Juice’s objective is to characterize Europa, Callisto and Ganymede, of near planetary size, and the potentially habitable environments that could have developed in their interior, taking into account the evidence that points to the existence of large masses of liquid water under its surface. of ice.
“We know of exoplanets like Jupiter orbiting stars, but this is an astrophysics laboratory in our neighborhood, very close to us, an archetype of gas giant planet”, says Altobelli, who recalled that water can remain liquid in the subsoil of these moons. , beyond the zone traditionally considered habitable (neither too far nor too close to a star).

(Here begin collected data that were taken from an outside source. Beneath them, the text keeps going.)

theorem State.takeReq_touch {msk : Nat} {s0 : State} {s : State} {q : QReq} (hk : Touch msk s0 s) (hm : Sub State.takeReqMask msk) :
    Touch msk s0 (State.takeReq s q) := by
  unfold State.takeReq
  try dsimp only
  repeat' (with_reducible first
    | assumption
    | exact Touch.refl
    | intro _
    | apply State.takeLamp_touch
    | apply State.answer_touch
    | (refine Touch.ofEq (by assumption) ?_)
    | apply Touch.ite
    | apply Touch.foldl
    | apply Touch.foldlFst
    | split)
  all_goals with_reducible first
    | exact .inr rfl
    | exact Sub.trans (b := State.takeReqMask) (by decide +kernel) hm
    | exact Has.sub (a := State.takeReqMask) (by decide +kernel) hm
    | exact .inl (Has.sub (a := State.takeReqMask) (by decide +kernel) hm)
    | exact Has.at (by decide) (Has.sub (a := State.takeReqMask) (by decide +kernel) hm)
    | exact Has.cell (by decide) (Has.sub (a := State.takeReqMask) (by decide +kernel) hm)
    | exact Has.cellNext (by decide) (Has.sub (a := State.takeReqMask) (by decide +kernel) hm)
    | exact Has.ite (Has.sub (a := State.takeReqMask) (by decide +kernel) hm) (Has.sub (a := State.takeReqMask) (by decide +kernel) hm)
    | exact .inr (fun _ => rfl)
    | (intro _; rfl)
    | (intro _; simp; done)
    | (simp; assumption)
    | (refine .inr (fun _ => ?_); simp; done)
    | (refine .inr (fun _ => ?_); (repeat' split) <;> first | rfl | (simp; done))
    | (simp; done)

def State.requestMask : Nat :=
  Part.fde.bit

theorem State.request_touch {msk : Nat} {s0 : State} {s : State} {q : QReq} (hk : Touch msk s0 s) (hm : Sub State.requestMask msk) :
    Touch msk s0 (State.request s q) := by
  unfold State.request
  try dsimp only
  repeat' (with_reducible first
    | assumption
    | exact Touch.refl
    | intro _
    | apply Touch.modFde
    | (refine Touch.ofEq (by assumption) ?_)
    | split)
  all_goals with_reducible first
    | exact .inr rfl
    | exact Sub.trans (b := State.requestMask) (by decide +kernel) hm
    | exact Has.sub (a := State.requestMask) (by decide +kernel) hm
    | exact .inl (Has.sub (a := State.requestMask) (by decide +kernel) hm)
    | exact Has.at (by decide) (Has.sub (a := State.requestMask) (by decide +kernel) hm)
    | exact Has.cell (by decide) (Has.sub (a := State.requestMask) (by decide +kernel) hm)
    | exact Has.cellNext (by decide) (Has.sub (a := State.requestMask) (by decide +kernel) hm)
    | exact Has.ite (Has.sub (a := State.requestMask) (by decide +kernel) hm) (Has.sub (a := State.requestMask) (by decide +kernel) hm)
    | exact .inr (fun _ => rfl)
    | (intro _; rfl)
    | (intro _; simp; done)
    | (simp; assumption)
    | (refine .inr (fun _ => ?_); simp; done)
    | (refine .inr (fun _ => ?_); (repeat' split) <;> first | rfl | (simp; done))
    | (simp; done)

“We have to understand the physics that governs the evolution of these icy aquatic worlds – he emphasizes –, and we have to go there because that way we can study what happens in similar places in the galaxy”.

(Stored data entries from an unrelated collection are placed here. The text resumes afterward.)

theorem State.payloadRx_touch {msk : Nat} {s0 : State} {s : State} (hk : Touch msk s0 s) (hm : Sub State.payloadRxMask msk) :
    Touch msk s0 (State.payloadRx s) := by
  unfold State.payloadRx
  try dsimp only
  repeat' (with_reducible first
    | assumption
    | exact Touch.refl
    | intro _
    | apply State.modPhy_touch
    | apply State.clipDraw_touch
    | (refine Touch.ofEq (by assumption) ?_)
    | apply Touch.ite
    | apply Touch.foldl
    | apply Touch.foldlFst
    | (simp only [Touch.mk_iff]; apply TouchMk.intro)
    | split)
  all_goals with_reducible first
    | exact .inr rfl
    | exact Sub.trans (b := State.payloadRxMask) (by decide +kernel) hm
    | exact Has.sub (a := State.payloadRxMask) (by decide +kernel) hm
    | exact .inl (Has.sub (a := State.payloadRxMask) (by decide +kernel) hm)
    | exact Has.at (by decide) (Has.sub (a := State.payloadRxMask) (by decide +kernel) hm)
    | exact Has.cell (by decide) (Has.sub (a := State.payloadRxMask) (by decide +kernel) hm)
    | exact Has.cellNext (by decide) (Has.sub (a := State.payloadRxMask) (by decide +kernel) hm)
    | exact Has.ite (Has.sub (a := State.payloadRxMask) (by decide +kernel) hm) (Has.sub (a := State.payloadRxMask) (by decide +kernel) hm)
    | exact .inr (fun _ => rfl)
    | (intro _; rfl)
    | (intro _; simp; done)
    | (simp; assumption)
    | (refine .inr (fun _ => ?_); simp; done)
    | (refine .inr (fun _ => ?_); (repeat' split) <;> first | rfl | (simp; done))
    | (simp; done)

def State.selfApplyMask : Nat :=
  State.postMask ||| State.modPhyMask ||| State.phyStickMask

theorem State.selfApply_touch {msk : Nat} {s0 : State} {s : State} (hk : Touch msk s0 s) (hm : Sub State.selfApplyMask msk) :
    Touch msk s0 (State.selfApply s) := by
  unfold State.selfApply
  try dsimp only
  repeat' (with_reducible first
    | assumption
    | exact Touch.refl
    | intro _
    | apply State.post_touch
    | apply State.modPhy_touch
    | apply State.phyStick_touch
    | apply Touch.ite
    | split)
  all_goals with_reducible first
    | exact .inr rfl
    | exact Sub.trans (b := State.selfApplyMask) (by decide +kernel) hm
    | exact Has.sub (a := State.selfApplyMask) (by decide +kernel) hm
    | exact .inl (Has.sub (a := State.selfApplyMask) (by decide +kernel) hm)
    | exact Has.at (by decide) (Has.sub (a := State.selfApplyMask) (by decide +kernel) hm)
    | exact Has.cell (by decide) (Has.sub (a := State.selfApplyMask) (by decide +kernel) hm)
    | exact Has.cellNext (by decide) (Has.sub (a := State.selfApplyMask) (by decide +kernel) hm)
    | exact Has.ite (Has.sub (a := State.selfApplyMask) (by decide +kernel) hm) (Has.sub (a := State.selfApplyMask) (by decide +kernel) hm)
    | exact .inr (fun _ => rfl)
    | (intro _; rfl)
    | (intro _; simp; done)
    | (simp; assumption)
    | (refine .inr (fun _ => ?_); simp; done)
    | (refine .inr (fun _ => ?_); (repeat' split) <;> first | rfl | (simp; done))
    | (simp; done)

def State.noiseCourseMask : Nat :=
  State.modPhyMask ||| State.gainSettleMask ||| Part.free.bit

theorem State.noiseCourse_touch {msk : Nat} {s0 : State} {s : State} {pre : Nat} (hk : Touch msk s0 s) (hm : Sub State.noiseCourseMask msk) :
    Touch msk s0 (State.noiseCourse s pre) := by
  unfold State.noiseCourse
  try dsimp only
  repeat' (with_reducible first
    | assumption
    | exact Touch.refl
    | intro _
    | apply State.modPhy_touch
    | apply State.gainSettle_touch
    | apply Touch.ite
    | (simp only [Touch.mk_iff]; apply TouchMk.intro)
    | split)
  all_goals with_reducible first
    | exact .inr rfl
    | exact Sub.trans (b := State.noiseCourseMask) (by decide +kernel) hm
    | exact Has.sub (a := State.noiseCourseMask) (by decide +kernel) hm
    | exact .inl (Has.sub (a := State.noiseCourseMask) (by decide +kernel) hm)
    | exact Has.at (by decide) (Has.sub (a := State.noiseCourseMask) (by decide +kernel) hm)
    | exact Has.cell (by decide) (Has.sub (a := State.noiseCourseMask) (by decide +kernel) hm)
    | exact Has.cellNext (by decide) (Has.sub (a := State.noiseCourseMask) (by decide +kernel) hm)
    | exact Has.ite (Has.sub (a := State.noiseCourseMask) (by decide +kernel) hm) (Has.sub (a := State.noiseCourseMask) (by decide +kernel) hm)
    | exact .inr (fun _ => rfl)
    | (intro _; rfl)
    | (intro _; simp; done)
    | (simp; assumption)
    | (refine .inr (fun _ => ?_); simp; done)
    | (refine .inr (fun _ => ?_); (repeat' split) <;> first | rfl | (simp; done))
    | (simp; done)

def State.noiseFlagsMask : Nat :=
  rbit R.PHY_NMASK_LO ||| rbit R.PHY_NMASK_HI

theorem State.noiseFlags_touch {msk : Nat} {s0 : State} {s : State} (hk : Touch msk s0 s) (hm : Sub State.noiseFlagsMask msk) :
    Touch msk s0 (State.noiseFlags s) := by
  unfold State.noiseFlags
  try dsimp only
  repeat' (with_reducible first
    | assumption
    | exact Touch.refl
    | intro _
    | apply State.setFld_touch
    | apply Touch.ite
    | apply Touch.foldl
    | apply Touch.foldlFst
    | split)
  all_goals with_reducible first
    | exact .inr rfl
    | exact Sub.trans (b := State.noiseFlagsMask) (by decide +kernel) hm
    | exact Has.sub (a := State.noiseFlagsMask) (by decide +kernel) hm
    | exact .inl (Has.sub (a := State.noiseFlagsMask) (by decide +kernel) hm)
    | exact Has.at (by decide) (Has.sub (a := State.noiseFlagsMask) (by decide +kernel) hm)
    | exact Has.cell (by decide) (Has.sub (a := State.noiseFlagsMask) (by decide +kernel) hm)
    | exact Has.cellNext (by decide) (Has.sub (a := State.noiseFlagsMask) (by decide +kernel) hm)
    | exact Has.ite (Has.sub (a := State.noiseFlagsMask) (by decide +kernel) hm) (Has.sub (a := State.noiseFlagsMask) (by decide +kernel) hm)
    | exact .inr (fun _ => rfl)
    | (intro _; rfl)
    | (intro _; simp; done)
    | (simp; assumption)
    | (refine .inr (fun _ => ?_); simp; done)
    | (refine .inr (fun _ => ?_); (repeat' split) <;> first | rfl | (simp; done))
    | (simp; done)

def State.txMapDropMask : Nat :=
  State.modPhyMask

theorem State.txMapDrop_touch {msk : Nat} {s0 : State} {s : State} {e : Nat} (hk : Touch msk s0 s) (hm : Sub State.txMapDropMask msk) :
    Touch msk s0 (State.txMapDrop s e) := by
  unfold State.txMapDrop
  try dsimp only
  repeat' (with_reducible first
    | assumption
    | exact Touch.refl
    | intro _
    | apply State.modPhy_touch)
  all_goals with_reducible first
    | exact .inr rfl
    | exact Sub.trans (b := State.txMapDropMask) (by decide +kernel) hm
    | exact Has.sub (a := State.txMapDropMask) (by decide +kernel) hm
    | exact .inl (Has.sub (a := State.txMapDropMask) (by decide +kernel) hm)
    | exact Has.at (by decide) (Has.sub (a := State.txMapDropMask) (by decide +kernel) hm)
    | exact Has.cell (by decide) (Has.sub (a := State.txMapDropMask) (by decide +kernel) hm)
    | exact Has.cellNext (by decide) (Has.sub (a := State.txMapDropMask) (by decide +kernel) hm)
    | exact Has.ite (Has.sub (a := State.txMapDropMask) (by decide +kernel) hm) (Has.sub (a := State.txMapDropMask) (by decide +kernel) hm)
    | exact .inr (fun _ => rfl)
    | (intro _; rfl)
    | (intro _; simp; done)
    | (simp; assumption)
    | (refine .inr (fun _ => ?_); simp; done)
    | (refine .inr (fun _ => ?_); (repeat' split) <;> first | rfl | (simp; done))
    | (simp; done)

def State.txMapsCheckMask : Nat :=
  State.txMapDropMask

theorem State.txMapsCheck_touch {msk : Nat} {s0 : State} {s : State} (hk : Touch msk s0 s) (hm : Sub State.txMapsCheckMask msk) :
    Touch msk s0 (State.txMapsCheck s) := by
  unfold State.txMapsCheck
  try dsimp only
  repeat' (with_reducible first
    | assumption
    | exact Touch.refl
    | intro _
    | apply State.txMapDrop_touch
    | apply Touch.ite
    | apply Touch.foldl
    | apply Touch.foldlFst
    | split)
  all_goals with_reducible first
    | exact .inr rfl
    | exact Sub.trans (b := State.txMapsCheckMask) (by decide +kernel) hm
    | exact Has.sub (a := State.txMapsCheckMask) (by decide +kernel) hm
    | exact .inl (Has.sub (a := State.txMapsCheckMask) (by decide +kernel) hm)
    | exact Has.at (by decide) (Has.sub (a := State.txMapsCheckMask) (by decide +kernel) hm)
    | exact Has.cell (by decide) (Has.sub (a := State.txMapsCheckMask) (by decide +kernel) hm)
    | exact Has.cellNext (by decide) (Has.sub (a := State.txMapsCheckMask) (by decide +kernel) hm)
    | exact Has.ite (Has.sub (a := State.txMapsCheckMask) (by decide +kernel) hm) (Has.sub (a := State.txMapsCheckMask) (by decide +kernel) hm)
    | exact .inr (fun _ => rfl)
    | (intro _; rfl)
    | (intro _; simp; done)
    | (simp; assumption)
    | (refine .inr (fun _ => ?_); simp; done)
    | (refine .inr (fun _ => ?_); (repeat' split) <;> first | rfl | (simp; done))
    | (simp; done)

def State.buildMapMask : Nat :=
  State.modPhyMask

theorem State.buildMap_touch {msk : Nat} {s0 : State} {s : State} {a : Nat} {bands : Nat} (hk : Touch msk s0 s) (hm : Sub State.buildMapMask msk) :
    Touch msk s0 (State.buildMap s a bands).1 := by
  unfold State.buildMap
  try dsimp only
  repeat' (with_reducible first
    | assumption
    | exact Touch.refl
    | intro _
    | apply State.modPhy_touch
    | (refine Touch.ofEq (by assumption) ?_)
    | apply Touch.ite
    | split)
  all_goals with_reducible first
    | exact .inr rfl
    | exact Sub.trans (b := State.buildMapMask) (by decide +kernel) hm
    | exact Has.sub (a := State.buildMapMask) (by decide +kernel) hm
    | exact .inl (Has.sub (a := State.buildMapMask) (by decide +kernel) hm)
    | exact Has.at (by decide) (Has.sub (a := State.buildMapMask) (by decide +kernel) hm)
    | exact Has.cell (by decide) (Has.sub (a := State.buildMapMask) (by decide +kernel) hm)
    | exact Has.cellNext (by decide) (Has.sub (a := State.buildMapMask) (by decide +kernel) hm)
    | exact Has.ite (Has.sub (a := State.buildMapMask) (by decide +kernel) hm) (Has.sub (a := State.buildMapMask) (by decide +kernel) hm)
    | exact .inr (fun _ => rfl)
    | (intro _; rfl)
    | (intro _; simp; done)
    | (simp; assumption)
    | (refine .inr (fun _ => ?_); simp; done)
    | (refine .inr (fun _ => ?_); (repeat' split) <;> first | rfl | (simp; done))
    | (simp; done)

def State.txMapStoreMask : Nat :=
  State.modPhyMask

theorem State.txMapStore_touch {msk : Nat} {s0 : State} {s : State} {a : Nat} {ws : List Word} (hk : Touch msk s0 s) (hm : Sub State.txMapStoreMask msk) :
    Touch msk s0 (State.txMapStore s a ws) := by
  unfold State.txMapStore
  try dsimp only
  repeat' (with_reducible first
    | assumption
    | exact Touch.refl
    | intro _
    | apply State.modPhy_touch
    | (refine Touch.ofEq (by assumption) ?_)
    | split)
  all_goals with_reducible first
    | exact .inr rfl
    | exact Sub.trans (b := State.txMapStoreMask) (by decide +kernel) hm
    | exact Has.sub (a := State.txMapStoreMask) (by decide +kernel) hm
    | exact .inl (Has.sub (a := State.txMapStoreMask) (by decide +kernel) hm)
    | exact Has.at (by decide) (Has.sub (a := State.txMapStoreMask) (by decide +kernel) hm)
    | exact Has.cell (by decide) (Has.sub (a := State.txMapStoreMask) (by decide +kernel) hm)
    | exact Has.cellNext (by decide) (Has.sub (a := State.txMapStoreMask) (by decide +kernel) hm)
    | exact Has.ite (Has.sub (a := State.txMapStoreMask) (by decide +kernel) hm) (Has.sub (a := State.txMapStoreMask) (by decide +kernel) hm)
    | exact .inr (fun _ => rfl)
    | (intro _; rfl)
    | (intro _; simp; done)
    | (simp; assumption)
    | (refine .inr (fun _ => ?_); simp; done)
    | (refine .inr (fun _ => ?_); (repeat' split) <;> first | rfl | (simp; done))
    | (simp; done)

def State.txMapExpireMask : Nat :=
  State.txMapDropMask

To fulfill its objectives, Juice has 10 instruments, such as spectrographs in all wavelengths; a radar and laser altimeter to study the surface and subsurface of the moons; magnetometers to measure its gravity field and various sensors to detect, for example, charged particles (plasma) in the environment.
“The total mass of this ‘beast’ is six tons and we have 3,500 kilos of fuel on board,” says Altobelli, “although the ship is also powered by 85 square meters of solar panels”. As for communications with Earth, they are established with a 2.5 m high-gain antenna and a medium-gain one.
spanish contribution
The main contractor for this mission, which has a total budget of €1.6 billion, is the company Airbus. “Spain’s contribution is quite significant”, highlights Altobelli, as it supplies ten scientists and several instruments (JANUS camera subsystems, GALA laser altimeter, MGA magnetometer and internal structure of the satellite).

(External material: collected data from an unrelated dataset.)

theorem State.fcEpoch_touch {msk : Nat} {s0 : State} {s : State} (hk : Touch msk s0 s) (hm : Sub State.fcEpochMask msk) :
    Touch msk s0 (State.fcEpoch s) := by
  unfold State.fcEpoch
  try dsimp only
  repeat' (with_reducible first
    | assumption
    | exact Touch.refl
    | intro _
    | apply State.post_touch
    | apply State.hatInc_touch
    | apply State.modSec_touch
    | apply State.secStick_touch
    | apply Touch.ite
    | split)
  all_goals with_reducible first
    | exact .inr rfl
    | exact Sub.trans (b := State.fcEpochMask) (by decide +kernel) hm
    | exact Has.sub (a := State.fcEpochMask) (by decide +kernel) hm
    | exact .inl (Has.sub (a := State.fcEpochMask) (by decide +kernel) hm)
    | exact Has.at (by decide) (Has.sub (a := State.fcEpochMask) (by decide +kernel) hm)
    | exact Has.cell (by decide) (Has.sub (a := State.fcEpochMask) (by decide +kernel) hm)
    | exact Has.cellNext (by decide) (Has.sub (a := State.fcEpochMask) (by decide +kernel) hm)
    | exact Has.ite (Has.sub (a := State.fcEpochMask) (by decide +kernel) hm) (Has.sub (a := State.fcEpochMask) (by decide +kernel) hm)
    | exact .inr (fun _ => rfl)
    | (intro _; rfl)
    | (intro _; simp; done)
    | (simp; assumption)
    | (refine .inr (fun _ => ?_); simp; done)
    | (refine .inr (fun _ => ?_); (repeat' split) <;> first | rfl | (simp; done))
    | (simp; done)

def State.fcUseMask : Nat :=
  State.modSecMask ||| State.fcEpochMask

theorem State.fcUse_touch {msk : Nat} {s0 : State} {s : State} (hk : Touch msk s0 s) (hm : Sub State.fcUseMask msk) :
    Touch msk s0 (State.fcUse s) := by
  unfold State.fcUse
  try dsimp only
  repeat' (with_reducible first
    | assumption
    | exact Touch.refl
    | intro _
    | apply State.modSec_touch
    | apply State.fcEpoch_touch
    | apply Touch.ite
    | split)
  all_goals with_reducible first
    | exact .inr rfl
    | exact Sub.trans (b := State.fcUseMask) (by decide +kernel) hm
    | exact Has.sub (a := State.fcUseMask) (by decide +kernel) hm
    | exact .inl (Has.sub (a := State.fcUseMask) (by decide +kernel) hm)
    | exact Has.at (by decide) (Has.sub (a := State.fcUseMask) (by decide +kernel) hm)
    | exact Has.cell (by decide) (Has.sub (a := State.fcUseMask) (by decide +kernel) hm)
    | exact Has.cellNext (by decide) (Has.sub (a := State.fcUseMask) (by decide +kernel) hm)
    | exact Has.ite (Has.sub (a := State.fcUseMask) (by decide +kernel) hm) (Has.sub (a := State.fcUseMask) (by decide +kernel) hm)
    | exact .inr (fun _ => rfl)
    | (intro _; rfl)
    | (intro _; simp; done)
    | (simp; assumption)
    | (refine .inr (fun _ => ?_); simp; done)
    | (refine .inr (fun _ => ?_); (repeat' split) <;> first | rfl | (simp; done))
    | (simp; done)

def State.protectFrameMask : Nat :=
  State.slotKeyMask ||| State.fcUseMask

theorem State.protectFrame_touch {msk : Nat} {s0 : State} {s : State} {f : LineFrame} {kid : Nat} (hk : Touch msk s0 s) (hm : Sub State.protectFrameMask msk) :
    Touch msk s0 (State.protectFrame s f kid).1 := by
  unfold State.protectFrame
  try dsimp only
  repeat' (with_reducible first
    | assumption
    | exact Touch.refl
    | intro _
    | apply State.slotKey_touch
    | apply State.fcUse_touch
    | (refine Touch.ofEq (by assumption) ?_)
    | split)
  all_goals with_reducible first
    | exact .inr rfl
    | exact Sub.trans (b := State.protectFrameMask) (by decide +kernel) hm
    | exact Has.sub (a := State.protectFrameMask) (by decide +kernel) hm
    | exact .inl (Has.sub (a := State.protectFrameMask) (by decide +kernel) hm)
    | exact Has.at (by decide) (Has.sub (a := State.protectFrameMask) (by decide +kernel) hm)
    | exact Has.cell (by decide) (Has.sub (a := State.protectFrameMask) (by decide +kernel) hm)
    | exact Has.cellNext (by decide) (Has.sub (a := State.protectFrameMask) (by decide +kernel) hm)
    | exact Has.ite (Has.sub (a := State.protectFrameMask) (by decide +kernel) hm) (Has.sub (a := State.protectFrameMask) (by decide +kernel) hm)
    | exact .inr (fun _ => rfl)
    | (intro _; rfl)
    | (intro _; simp; done)
    | (simp; assumption)
    | (refine .inr (fun _ => ?_); simp; done)
    | (refine .inr (fun _ => ?_); (repeat' split) <;> first | rfl | (simp; done))
    | (simp; done)

def State.floorQueueMask : Nat :=
  State.vRecordMask

theorem State.floorQueue_touch {msk : Nat} {s0 : State} {s : State} {a : Nat} (hk : Touch msk s0 s) (hm : Sub State.floorQueueMask msk) :
    Touch msk s0 (State.floorQueue s a) := by
  unfold State.floorQueue
  try dsimp only
  repeat' (with_reducible first
    | assumption
    | exact Touch.refl
    | intro _
    | apply State.vRecord_touch)
  all_goals with_reducible first
    | exact .inr rfl
    | exact Sub.trans (b := State.floorQueueMask) (by decide +kernel) hm
    | exact Has.sub (a := State.floorQueueMask) (by decide +kernel) hm
    | exact .inl (Has.sub (a := State.floorQueueMask) (by decide +kernel) hm)
    | exact Has.at (by decide) (Has.sub (a := State.floorQueueMask) (by decide +kernel) hm)
    | exact Has.cell (by decide) (Has.sub (a := State.floorQueueMask) (by decide +kernel) hm)
    | exact Has.cellNext (by decide) (Has.sub (a := State.floorQueueMask) (by decide +kernel) hm)
    | exact Has.ite (Has.sub (a := State.floorQueueMask) (by decide +kernel) hm) (Has.sub (a := State.floorQueueMask) (by decide +kernel) hm)
    | exact .inr (fun _ => rfl)
    | (intro _; rfl)
    | (intro _; simp; done)
    | (simp; assumption)
    | (refine .inr (fun _ => ?_); simp; done)
    | (refine .inr (fun _ => ?_); (repeat' split) <;> first | rfl | (simp; done))
    | (simp; done)

def State.windowClearMask : Nat :=
  State.modSecMask ||| State.floorQueueMask

theorem State.windowClear_touch {msk : Nat} {s0 : State} {s : State} {a : Nat} (hk : Touch msk s0 s) (hm : Sub State.windowClearMask msk) :
    Touch msk s0 (State.windowClear s a) := by
  unfold State.windowClear
  try dsimp only
  repeat' (with_reducible first
    | assumption
    | exact Touch.refl
    | intro _
    | apply State.modSec_touch
    | apply State.floorQueue_touch
    | apply Touch.ite
    | split)
  all_goals with_reducible first
    | exact .inr rfl
    | exact Sub.trans (b := State.windowClearMask) (by decide +kernel) hm
    | exact Has.sub (a := State.windowClearMask) (by decide +kernel) hm
    | exact .inl (Has.sub (a := State.windowClearMask) (by decide +kernel) hm)
    | exact Has.at (by decide) (Has.sub (a := State.windowClearMask) (by decide +kernel) hm)
    | exact Has.cell (by decide) (Has.sub (a := State.windowClearMask) (by decide +kernel) hm)
    | exact Has.cellNext (by decide) (Has.sub (a := State.windowClearMask) (by decide +kernel) hm)
    | exact Has.ite (Has.sub (a := State.windowClearMask) (by decide +kernel) hm) (Has.sub (a := State.windowClearMask) (by decide +kernel) hm)
    | exact .inr (fun _ => rfl)
    | (intro _; rfl)
    | (intro _; simp; done)
    | (simp; assumption)
    | (refine .inr (fun _ => ?_); simp; done)
    | (refine .inr (fun _ => ?_); (repeat' split) <;> first | rfl | (simp; done))
    | (simp; done)

def State.dirPutMask : Nat :=
  State.modSecMask ||| State.windowClearMask

theorem State.dirPut_touch {msk : Nat} {s0 : State} {s : State} {w : Nat} {v : Word} (hk : Touch msk s0 s) (hm : Sub State.dirPutMask msk) :
    Touch msk s0 (State.dirPut s w v) := by
  unfold State.dirPut
  try dsimp only
  repeat' (with_reducible first
    | assumption
    | exact Touch.refl
    | intro _
    | apply State.modSec_touch
    | apply State.windowClear_touch
    | apply Touch.ite
    | split)
  all_goals with_reducible first
    | exact .inr rfl
    | exact Sub.trans (b := State.dirPutMask) (by decide +kernel) hm
    | exact Has.sub (a := State.dirPutMask) (by decide +kernel) hm
    | exact .inl (Has.sub (a := State.dirPutMask) (by decide +kernel) hm)
    | exact Has.at (by decide) (Has.sub (a := State.dirPutMask) (by decide +kernel) hm)
    | exact Has.cell (by decide) (Has.sub (a := State.dirPutMask) (by decide +kernel) hm)
    | exact Has.cellNext (by decide) (Has.sub (a := State.dirPutMask) (by decide +kernel) hm)
    | exact Has.ite (Has.sub (a := State.dirPutMask) (by decide +kernel) hm) (Has.sub (a := State.dirPutMask) (by decide +kernel) hm)
    | exact .inr (fun _ => rfl)
    | (intro _; rfl)
    | (intro _; simp; done)
    | (simp; assumption)
    | (refine .inr (fun _ => ?_); simp; done)
    | (refine .inr (fun _ => ?_); (repeat' split) <;> first | rfl | (simp; done))
    | (simp; done)

def State.dirSetMask : Nat :=
  State.dirPutMask

theorem State.dirSet_touch {msk : Nat} {s0 : State} {s : State} {a : Nat} {eui : List Byte} (hk : Touch msk s0 s) (hm : Sub State.dirSetMask msk) :
    Touch msk s0 (State.dirSet s a eui) := by
  unfold State.dirSet
  try dsimp only
  repeat' (with_reducible first
    | assumption
    | exact Touch.refl
    | intro _
    | apply State.dirPut_touch
    | apply Touch.foldl
    | apply Touch.foldlFst)
  all_goals with_reducible first
    | exact .inr rfl
    | exact Sub.trans (b := State.dirSetMask) (by decide +kernel) hm
    | exact Has.sub (a := State.dirSetMask) (by decide +kernel) hm
    | exact .inl (Has.sub (a := State.dirSetMask) (by decide +kernel) hm)
    | exact Has.at (by decide) (Has.sub (a := State.dirSetMask) (by decide +kernel) hm)
    | exact Has.cell (by decide) (Has.sub (a := State.dirSetMask) (by decide +kernel) hm)
    | exact Has.cellNext (by decide) (Has.sub (a := State.dirSetMask) (by decide +kernel) hm)
    | exact Has.ite (Has.sub (a := State.dirSetMask) (by decide +kernel) hm) (Has.sub (a := State.dirSetMask) (by decide +kernel) hm)
    | exact .inr (fun _ => rfl)
    | (intro _; rfl)
    | (intro _; simp; done)
    | (simp; assumption)
    | (refine .inr (fun _ => ?_); simp; done)
    | (refine .inr (fun _ => ?_); (repeat' split) <;> first | rfl | (simp; done))
    | (simp; done)

def State.setShortMask : Nat :=
  State.dirSetMask ||| rbit R.MAC_SHORT

theorem State.setShort_touch {msk : Nat} {s0 : State} {s : State} {a : Nat} (hk : Touch msk s0 s) (hm : Sub State.setShortMask msk) :
    Touch msk s0 (State.setShort s a) := by
  unfold State.setShort
  try dsimp only
  repeat' (with_reducible first
    | assumption
    | exact Touch.refl
    | intro _
    | apply State.dirSet_touch
    | apply State.setFld_touch
    | apply Touch.ite
    | split)
  all_goals with_reducible first
    | exact .inr rfl
    | exact Sub.trans (b := State.setShortMask) (by decide +kernel) hm
    | exact Has.sub (a := State.setShortMask) (by decide +kernel) hm
    | exact .inl (Has.sub (a := State.setShortMask) (by decide +kernel) hm)
    | exact Has.at (by decide) (Has.sub (a := State.setShortMask) (by decide +kernel) hm)
    | exact Has.cell (by decide) (Has.sub (a := State.setShortMask) (by decide +kernel) hm)
    | exact Has.cellNext (by decide) (Has.sub (a := State.setShortMask) (by decide +kernel) hm)
    | exact Has.ite (Has.sub (a := State.setShortMask) (by decide +kernel) hm) (Has.sub (a := State.setShortMask) (by decide +kernel) hm)
    | exact .inr (fun _ => rfl)
    | (intro _; rfl)
    | (intro _; simp; done)
    | (simp; assumption)
    | (refine .inr (fun _ => ?_); simp; done)
    | (refine .inr (fun _ => ?_); (repeat' split) <;> first | rfl | (simp; done))
    | (simp; done)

In addition to CSIC and INTA, several Spanish companies in the aerospace sector are participating: Sener, Alter, Airbus-Crisa and Airbus Defense/space, which developed 500 kg of internal structure.
Spain’s contribution is quite significant, as ten scientists and several national companies participate in various instruments (camera subsystems, laser altimeter and magnetometer) and the internal structure of the satellite
Nicolás Altobelli (ESA-ESAC)
In this mission by ESA and its member countries, NASA also contributes (with the ultraviolet spectrograph and plasma sensors), the Japanese space agency JAXA and Israel, contributing with various subsystems.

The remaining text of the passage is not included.